=== EXERCISE DATA ===

structure TempoState where
  rings : Vector RingState 4
  /-- The HI word of TEMPO_DAY_NEXT held until LO commits (R104). -/
  dayHold : Option Word
  periodNext : Option Nat
  /-- A PERIOD_MS that applies from the end of the present Period (R45). -/
  periodNew : Option Nat
  deriving DecidableEq, Repr

/-! ### Air and tags (05_jenuri_air.md) -/

/-- The states of a tag (R124). -/
inductive TagMode where
  | ready | quiet | assigned | secure
  deriving DecidableEq, Repr

/-- A DATA block that a tag keeps until it is acknowledged (R123): `tick` is the newest set's sampling instant. -/
structure TagBlock where
  seq : Nat
  sets : List (List Half)
  tick : Nat
  spacing : Nat
  sent : Bool
  deriving DecidableEq, Repr

/-- A tag in the field. Banks list the words written; others are the tag model's own. -/
structure Tag where
  kind : TagKind
  mode : TagMode
  powered : Bool
  sa : Nat
  offset : Nat
  /-- Generation 1 to 3, rate and Z in service, self-clocked option. -/
  gen : Nat
  rate : Nat
  z64 : Bool
  self : Bool
  bank : List (Nat × Half)
  /-- The number of the active bank. -/
  bankNo : Nat
  pendingBank : Option (List (Nat × Half))
  commits : Nat
  blocks : List TagBlock
  nextSeq : Nat
  /-- A block numbered 0xFF has been sent since SETGEN (R123). -/
  sentFF : Bool
  overflow : Bool
  deriving DecidableEq, Repr

/-- An uplink frame that a tag sends (R116 to R118): ticks of its first preamble symbol and of its end. -/
structure Reply where
  uid : Nat
  ring : Nat
  sa : Nat
  ty : Nat
  payload : List Half
  gen : Nat
  rate : Nat
  z64 : Bool
  self : Bool
  hold : Nat
  start : Nat
  stop : Nat
  deriving DecidableEq, Repr

/-- The sequence of a downlink bit period (R106). `full` is a pause for the whole of it, in the service coding of ISO/IEC 15693
(R198). -/
inductive DownSeq where
  | x | y | z | full
  deriving DecidableEq, Repr

/-- A downlink frame sent by a slot's SEND (R106 to R108, R216). -/
structure Downlink where
  slot : Nat
  segs : List Nat
  depth : Nat
  content : List Bool
  crc : Nat
  seqs : List DownSeq
  /-- The carrier cycles of a bit period: 16 in Jenuri (R106), the service coding's own in a service job (R197, R198). -/
  period : Nat
  /-- Carrier cycle, counted in ticks, of the first bit period, and the command's end. -/
  start : Nat
  stop : Nat
  deriving DecidableEq, Repr

/-- The outcomes of a write (R133). -/
inductive WriteOutcome where
  | none | unknown | done
  deriving DecidableEq, Repr

/-- The step of a write that was sent last (R132). -/
inductive WriteStep where
  | prepare | commit | confirm
  deriving DecidableEq, Repr

/-- A write in progress on the tag of a short address (R133, R134), with its token. -/
structure WriteRec where
  sa : Nat
  step : WriteStep
  token : Nat
  /-- TYPE of the reply to that step, once received. -/
  last : Option Nat
  /-- The step is a CONFIRM sent again for a write whose outcome is W_UNKNOWN, and the passes since that brought no CONFIRMED (R134). -/
  retry : Bool
  passes : Nat
  outcome : Option WriteOutcome
  deriving DecidableEq, Repr

/-- An authentication in progress with the tag of a short address (R136, R137): its KeyID, and the message sent last. -/
structure AuthRun where
  sa : Nat
  key : Nat
  msg : Nat
  message : List Byte
  deriving DecidableEq, Repr

structure AirState where
  tags : List Tag
  replies : List Reply
  downlinks : List Downlink
  writes : List WriteRec
  auths : List AuthRun
  deriving DecidableEq, Repr

/-! ### Lanes and decoders (06_receive_decode.md) -/

/-- A candidate held by a searcher (R151): the tick of its first symbol, its path and its strength in 0.25 dB. -/
structure Cand where
  tick : Nat
  fc16 : Bool
  strength : Nat
  /-- Its symbols so far, from its first one on: a value and the count of clipped samples a branch (R144, R149). -/
  run : List (List (Cplx × Nat))
  /-- Its run is a hold block (R113). -/
  hold : Bool
  /-- An arrival behind a packet's header end, which may still collide; one that displaced the packet held before it (R154). -/
  behind : Bool
  captor : Bool
  deriving DecidableEq, Repr

/-- A seam crossing reported by a lane (R160). -/
structure Crossing where
  tick : Nat
  seam : Nat
  backward : Bool
  fill : Bool
  deriving DecidableEq, Repr

/-- A qualified packet (R151, R153, R154). `flags` are status bits of R174 met so far. -/
structure Packet where
  searcher : Nat
  gen : Nat
  first : Nat
  strength : Nat
  holds : Nat
  flags : Nat
  deriving DecidableEq, Repr

/-- A codeword in a lane buffer (R162, R169): its soft bits and, once decoded, its information bits and iterations. -/
structure LaneWord where
  llr : List Int
  /-- It has entered its core's queue. -/
  sent : Bool
  info : Option (List Bool)
  iters : Nat
  failed : Bool
  dispute : Bool
  /-- The checker has still to decode it (R170). -/
  checking : Bool
  deriving DecidableEq, Repr

/-- A reply window (R146). -/
structure RxWindow where
  slot : Nat
  first : Nat
  gen : Nat
  /-- Any generation's sync word is expected (R195). -/
  anyGen : Bool
  onbeat : Bool
  offset : Nat
  hold : Nat
  rate : Nat
  z64 : Bool
  /-- The tick that ends the command. -/
  cmdEnd : Nat
  /-- A TREE query's slot (R131). -/
  tree : Option Nat
  /-- The SA that the command went to. -/
  sa : Option Nat
  deriving DecidableEq, Repr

===

[WHAT THIS TASK INVOLVES] Scan the material above for lines holding the string "behind" and copy those lines.

[TASK SOLUTION]
  /-- An arrival behind a packet's header end, which may still collide; one that displaced the packet held before it (R154). -/
  behind : Bool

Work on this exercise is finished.